-- ==== Sys2Proof/Tests/Slice0.lean ====
section
/-! SUPPORT. Tests. Expected values are the derived vectors of 95_test_vectors.md (V30 to V60), quoted by number, or the
encodings of 30_encoding.md written out by hand. Then one witness for the hypotheses of every statement that has any. -/

namespace Sys2Proof.Tests

-- One theorem after another: each `decide +kernel` waits for all before it, and waiting threads use up the memory limit.
set_option Elab.async false

open Sys2Proof.Machine

/-! ### WellFormed: each check refuses an ill-formed term -/

/-- Eighteen operand words with the two booleans given and every other word zero. -/
def params (mains tstop : Word) : ParamWords :=
  ⟨0, 0, 0, 0, 0, 0, 0, 0, 0, 0, mains, 0, 0, 0, 0, 0, 0, tstop⟩

theorem test_wellFormed_accepts_booleans : (Instr.setparams (params 1 0)).wellFormed = true := by decide
/-- V30.10. -/
theorem test_wellFormed_refuses_mains_2 : (Instr.setparams (params 2 0)).wellFormed = false := by decide
/-- V30.11: 1.0 as a float in a boolean's place. -/
theorem test_wellFormed_refuses_tstop_float : (Instr.setparams (params 0 0x3F800000)).wellFormed = false := by decide

/-! ### Decoding: words written out from 30_encoding.md -/

/-- V30.1. -/
theorem test_decode_reset :
    decodeCommand [0b00000001000000000000000000000000#32, 0x473B8000#32, 0x00000200#32] =
      .command (.reset 0x473B8000#32 512#32) [] := by decide

/-- The words of V30.5, the neutral set. -/
def neutralWords : List Word :=
  [0b00000010000000000000000000000000#32, 0, 0, 0, 0, 0, 0, 0, 0, 0xC2F00000#32, 0xC2F00000#32, 0, 0x469C4000#32, 0, 0, 0,
    0x3F800000#32, 0, 0]

/-- V30.5: noise and hum at -120, cutoff 20000, mix 1. -/
theorem test_decode_setparams :
    decodeCommand neutralWords =
      .command (.setparams
        ⟨0, 0, 0, 0, 0, 0, 0, 0, 0xC2F00000#32, 0xC2F00000#32, 0, 0x469C4000#32, 0, 0, 0, 0x3F800000#32, 0, 0⟩) [] := by
  decide

/-- V30.4. -/
theorem test_decode_process :
    decodeCommand [0b00000011000000000000000011111111#32, 0#32] = .command (.process 255#8 0#32) [] := by decide

/-- V30.12: eighteen words of nineteen. -/
theorem test_decode_truncated : decodeCommand (0x02000000#32 :: List.replicate 17 0#32) = .waiting := by decide

/-- V30.6 to V30.9. -/
theorem test_decode_illegal :
    [0x00000000#32, 0x04000000#32, 0x01000001#32, 0x03000102#32].map opcodeRow = [none, none, none, none] := by decide

theorem test_decode_fetch : decodeStage 0b00000#5 = some .fetch := by decide
theorem test_decode_mod : decodeStage 0b00001#5 = some .mod := by decide
theorem test_decode_hum : decodeStage 0b00010#5 = some .hum := by decide
theorem test_decode_genv : decodeStage 0b00011#5 = some .genv := by decide
theorem test_decode_dlyrd : decodeStage 0b10100#5 = some (.dlyrd .right) := by decide
theorem test_decode_flt : decodeStage 0b00101#5 = some (.flt .left) := by decide
theorem test_decode_sat : decodeStage 0b10110#5 = some (.sat .right) := by decide
theorem test_decode_envsc : decodeStage 0b00111#5 = some (.envsc .left) := by decide
theorem test_decode_noise : decodeStage 0b11000#5 = some (.noise .right) := by decide
theorem test_decode_mix : decodeStage 0b01001#5 = some (.mix .left) := by decide
theorem test_decode_outwr : decodeStage 0b11010#5 = some (.outwr .right) := by decide
theorem test_decode_dlywr : decodeStage 0b01011#5 = some (.dlywr .left) := by decide
theorem test_decode_drop : decodeStage 0b01100#5 = some .drop := by decide

/-- R91: the right channel's identifier of a stage that runs once per frame, and the codes 13 to 15, are unused. -/
theorem test_decode_unused : [0b10000#5, 0b11100#5, 0b01101#5, 0b11111#5].map decodeStage = [none, none, none, none] := by
  decide

theorem test_tableWord_command : decodeTableWord 32 0x03000002 = some (.process 2#8 0#32) := by decide
theorem test_tableWord_stage : decodeTableWord 8 0x14 = some (.dlyrd .right) := by decide

/-! ### One instruction on a small state -/

/-- 48000.0. -/
def rate48k : F32 := ⟨0x473B8000#32⟩

/-- A state after a `RESET` at 48 kHz and a `SETPARAMS`, with the words given on the port. -/
def ready (ws : List Word) : State :=
  { State.reset with
    ready := true, pvalid := true, fs := rate48k, rng := 0x12345678#32, drop := Dropout.rearmed, port := ws }

/-- A state in frame 0 of a `PROCESS` of one frame and two channels, at the stage given. -/
def inFrame (id : BitVec 5) : State :=
  { ready [] with
    derived := { Derived.initial with half := F32.half, dur := 1 }
    frame := ⟨some id, 0, 1, 2, Wires.idle⟩ }

/-- What a field of the next state is, where there is one. -/
def nextOf {α : Type} (r : Result) (f : State → α) : Option α :=
  match r with
  | .next s => some (f s)
  | .fault _ => none
  | .refused _ => none

/-- The code and the left state's READY of a fault. -/
def faultOf (r : Result) : Option (Nat × Bool) :=
  match r with
  | .next _ => none
  | .fault f => some (f.code, f.report.left.ready)
  | .refused _ => none

theorem test_withFetchWord_command :
    nextOf (step ((ready []).withFetchWord 32 0x03000002)) (·.frame.stage) = some none := by decide

theorem test_withFetchWord_stage :
    nextOf (step (State.reset.withFetchWord 8 0x0B)) (·.left.w) = some 1#12 := by decide

/-- V40.7: RESET rearms the scheduler and seeds the generator, and PVALID is 0. -/
theorem test_reset :
    nextOf (exec (.reset 0x473B8000#32 512#32) (ready [])) (fun t => (t.rng, t.drop.count, t.pvalid, t.ready)) =
      some (0x12345678#32, -1#48, false, true) := by decide +kernel

/-- V60.4 to V60.6. -/
theorem test_reset_bad_rates :
    [0x00000000#32, 0xC72C4400#32, 0x7FC00000#32, 0x7F800000#32, 0x80000000#32].map
      (fun fs => faultOf (exec (.reset fs 512#32) (ready []))) = List.replicate 5 (some (2, false)) := by decide +kernel

/-- V60.9. -/
theorem test_setparams_reserved : faultOf (exec (.setparams (params 3 0)) (ready [])) = some (5, true) := by decide

/-- V60.1, V60.7, V60.2. -/
theorem test_process_checks :
    faultOf (exec (.process 2#8 1#32) State.reset) = some (1, false) ∧
      faultOf (exec (.process 2#8 1#32) { ready [] with pvalid := false }) = some (3, true) := by decide

/-- The staged values of V40.1. -/
def staged401 : Params where
  wowRate := ⟨0x43480000#32⟩
  wowDepth := ⟨0x40000000#32⟩
  flutRate := ⟨0xC0A00000#32⟩
  flutDepth := ⟨0x7FC00000#32⟩
  dropRate := ⟨0x45DAC000#32⟩
  dropDepth := ⟨0xBF800000#32⟩
  dropDur := ⟨0x44FA0000#32⟩
  satAmt := ⟨0x3FC00000#32⟩
  noiseDb := ⟨0xC3480000#32⟩
  humDb := ⟨0x40A00000#32⟩
  mainsSel := true
  lpCutoff := ⟨0x46EA6000#32⟩
  shelfDb := ⟨0x41F00000#32⟩
  tiltDb := ⟨0xC1F00000#32⟩
  spread := ⟨0x7F800000#32⟩
  mix := ⟨0xFF800000#32⟩
  outDb := ⟨0x42C80000#32⟩
  tstop := false

/-- V40.1. -/
theorem test_latch_clamps :
    latchParams rate48k staged401 =
      ⟨F32.literal 100 1, F32.one, F32.zero, F32.zero, F32.literal 6000 1, F32.zero, F32.thousand, F32.one,
        (F32.literal 120 1).neg, F32.zero, true, F32.literal 21600 1, F32.literal 24 1, (F32.literal 12 1).neg, F32.one,
        F32.zero, F32.literal 24 1, false⟩ := by decide +kernel

/-- V40.3 and V40.5: `DUR` and the cutoff's upper bound. -/
theorem test_latch_duration :
    durationFrames ⟨0x472C4400#32⟩ (F32.literal 10 1) = 441#32 ∧ durationFrames rate48k F32.zero = 1#32 ∧
      durationFrames rate48k (F32.literal 1 16) = 3#32 ∧ nyquistBound ⟨0x472C4400#32⟩ = ⟨0x469B0A00#32⟩ := by
  decide +kernel

/-- FETCH: channel 1 is +0.0 where the host supplied one channel (V40.9). -/
theorem test_fetch :
    let s : State := { inFrame 0 with inBuf := (memWrite (memWrite [] 0 0 F32.one) 1 0 F32.two) }
    nextOf (exec .fetch { s with frame := { s.frame with channelCount := 1 } })
      (fun t => (t.frame.wires.dry0, t.frame.wires.dry1)) = some (F32.one, F32.zero) := by decide

/-- OUTWR: `OUT[1]` is never written with one channel (V40.9), its word is little-endian (R63). -/
theorem test_outwr :
    let s : State := { inFrame 0x0A with frame := ⟨some 0x0A#5, 1, 2, 1, { Wires.idle with o := F32.one }⟩ }
    nextOf (exec (.outwr .left) s) (·.outBuf) = some [(6, 0x80#8), (7, 0x3F#8)] ∧
      nextOf (exec (.outwr .right) s) (·.outBuf) = some [] := by decide

/-- V42.1, frame 0: the hum phases and the jitter. -/
theorem test_mod_phases :
    humPhaseNext Config.cfg.fMains0 rate48k F32.zero = ⟨0x3A888889#32⟩ ∧
      humPhaseNext Config.cfg.fMains1 rate48k F32.zero = ⟨0x3AA3D70A#32⟩ ∧
      jitNext (uniform 0x87985AA5#32) F32.zero = ⟨0x39730B40#32⟩ ∧
      phaseNext F32.one F32.one rate48k F32.zero = ⟨0x37AEC33E#32⟩ := by decide +kernel

/-- V42.4: the ramp of the first three frames. -/
theorem test_mod_ramp :
    rampNext true rate48k F32.zero = ⟨0x37AEC33E#32⟩ ∧
      rampNext true rate48k ⟨0x37AEC33E#32⟩ = ⟨0x382EC33E#32⟩ ∧
      rampNext true rate48k ⟨0x382EC33E#32⟩ = ⟨0x3883126E#32⟩ ∧
      rampNext false rate48k ⟨0x382EC33E#32⟩ = F32.zero := by decide +kernel

/-- V41.1 and V41.2: the first draws. -/
theorem test_draws :
    rngNext 0x12345678#32 = 0x87985AA5#32 ∧ rngNext 0x87985AA5#32 = 0x155B24A3#32 ∧
      rngNext^[15] 0x12345678#32 = 0x8CC6CEC6#32 ∧ uniform 0x87985AA5#32 = F32.literal 4443181 8388608 := by
  decide +kernel

/-- V43.1: the target delays of channel 1 at `spread` = 1, the last clamped. -/
theorem test_dlyrd_delay :
    [0x00000000#32, 0x3F000000#32, 0xBF000000#32, 0x3F880000#32, 0xBF880000#32].map
      (fun m => delaySamples ⟨m⟩ (F32.literal 3 2) rate48k) =
      [F32.literal 240 1, F32.literal 420 1, F32.literal 60 1, F32.literal 1245 2, F32.one] := by decide +kernel

/-- V43.2: the two taps and the interpolation. -/
theorem test_dlyrd_taps :
    delayRead { ChannelState.cleared with w := 10, dly := Mem.writeWord [] 3739 0x3F800000#32 } (F32.literal 735 2) =
      F32.half := by decide +kernel

/-- V43.3: the cursor advances and wraps. -/
theorem test_dlywr :
    let s : State :=
      { inFrame 0x0B with
        left := { ChannelState.cleared with w := 4095 }
        frame := ⟨some 0x0B#5, 0, 1, 2, { Wires.idle with dry0 := F32.half }⟩ }
    nextOf (exec (.dlywr .left) s) (fun t => (t.left.w, dlyRead t.left 4095, t.right.w)) =
      some (0#12, F32.half, 0#12) := by decide

/-- V44.3: a section with b0 = 1, b1 = a1, b2 = a2 and registers at rest passes its input. -/
theorem test_flt_passes :
    let q : Coef := ⟨F32.one, ⟨0xBF715BEF#32⟩, ⟨0x3EAAAAAB#32⟩, ⟨0xBF715BEF#32⟩, ⟨0x3EAAAAAB#32⟩⟩
    sectionStep q Section.rest F32.half = (F32.half, Section.rest) := by decide +kernel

■ ■ ■ ■ ■ ■ ■

Work task:
Repeat the line containing "Wires.idle with dry0" and all subsequent lines through the final line of the data, exactly and with no others.

Response to the exercise:
        frame := ⟨some 0x0B#5, 0, 1, 2, { Wires.idle with dry0 := F32.half }⟩ }
    nextOf (exec (.dlywr .left) s) (fun t => (t.left.w, dlyRead t.left 4095, t.right.w)) =
      some (0#12, F32.half, 0#12) := by decide

/-- V44.3: a section with b0 = 1, b1 = a1, b2 = a2 and registers at rest passes its input. -/
theorem test_flt_passes :
    let q : Coef := ⟨F32.one, ⟨0xBF715BEF#32⟩, ⟨0x3EAAAAAB#32⟩, ⟨0xBF715BEF#32⟩, ⟨0x3EAAAAAB#32⟩⟩
    sectionStep q Section.rest F32.half = (F32.half, Section.rest) := by decide +kernel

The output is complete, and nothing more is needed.